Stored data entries
* * * * * * * * *
/-- The task may read n bytes of its tile's local store. -/
def mayRead (k : Fin 2) (a n : Nat) : Bool := covered [(lsData, lsEnd), (ctxBase k, ctxBase k + 0x1000)] 2 a n

/-- A row with an uncorrectable error not yet retested lies in n bytes (R73). -/
def Tile.badIn (x : Tile) (a n : Nat) : Bool := x.badRows.any (fun r => decide (a < 64 * r + 64 ∧ 64 * r < a + n))

/-- Rows an operation found bad become known (R73): the tile fails on a second uncorrectable error within 24 h. `own` is
the task slot whose operation found them. -/
def State.findRows (s : State) (d : Fin 4) (t : Fin 104) (own : Option (Fin 2)) (errs : RowErrs) : State :=
  errs.foldl (fun s e =>
    let u := UnitId.tile d t
    let x := s.tile d t
    if !s.tileActive d t then s
    else if !e.2 then (s.bump u Reg.TILE.LS_CE_COUNT).raise u Evt.TILE.LS_CE
    else if x.badRows.contains e.1 then s
    else
      let s := s.bump u Reg.TILE.LS_UE_COUNT
      let again := match x.ueAt with | some a => decide (s.elapsed ≤ a + ns24h) | none => false
      let s := s.setTile d t { s.tile d t with badRows := x.badRows ++ [e.1], ueAt := some s.elapsed }
      if again then s.failTile d t 1 (own.map (fun k => (k, St.lsUe))) else s) s

/-- Bytes of a local store. -/
def Tile.read (x : Tile) (a n : Nat) : List Byte := x.ls.readBytes a n

/-- Store bytes in a local store. -/
def State.lsWrite (s : State) (d : Fin 4) (t : Fin 104) (a : Nat) (b : List Byte) : State :=
  s.setTile d t { s.tile d t with ls := (s.tile d t).ls.writeBytes a b }

/-- A halo window becomes FILLED and signals its object (R104). -/
def State.fillWindow (s : State) (d : Fin 4) (t : Fin 104) (n : Nat) : State :=
  let u := UnitId.tile d t
  let s := s.setF u (Reg.TILE.WIN_CTL_STATE n) 2
  (s.signal (s.getF u (Reg.TILE.WIN_CTL_SYNC_OBJ n)) 1 (.window d t) 0 0).1

/-- TILE.STATE.WIN follows the windows' states. -/
def State.showWindows (s : State) (d : Fin 4) (t : Fin 104) : State :=
  let u := UnitId.tile d t
  s.setF u Reg.TILE.STATE_WIN
    ((List.range 4).foldl (fun m n => if s.getF u (Reg.TILE.WIN_CTL_STATE n) = 1 then m + 2 ^ n else m) 0)

end Sys2Proof.Machine
end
* * * * * * * * *
** Task description **
Copy out all lines from the records where the word "then" appears.

** Exercise solution **
    if !s.tileActive d t then s
    else if !e.2 then (s.bump u Reg.TILE.LS_CE_COUNT).raise u Evt.TILE.LS_CE
    else if x.badRows.contains e.1 then s
      if again then s.failTile d t 1 (own.map (fun k => (k, St.lsUe))) else s) s
    ((List.range 4).foldl (fun m n => if s.getF u (Reg.TILE.WIN_CTL_STATE n) = 1 then m + 2 ^ n else m) 0)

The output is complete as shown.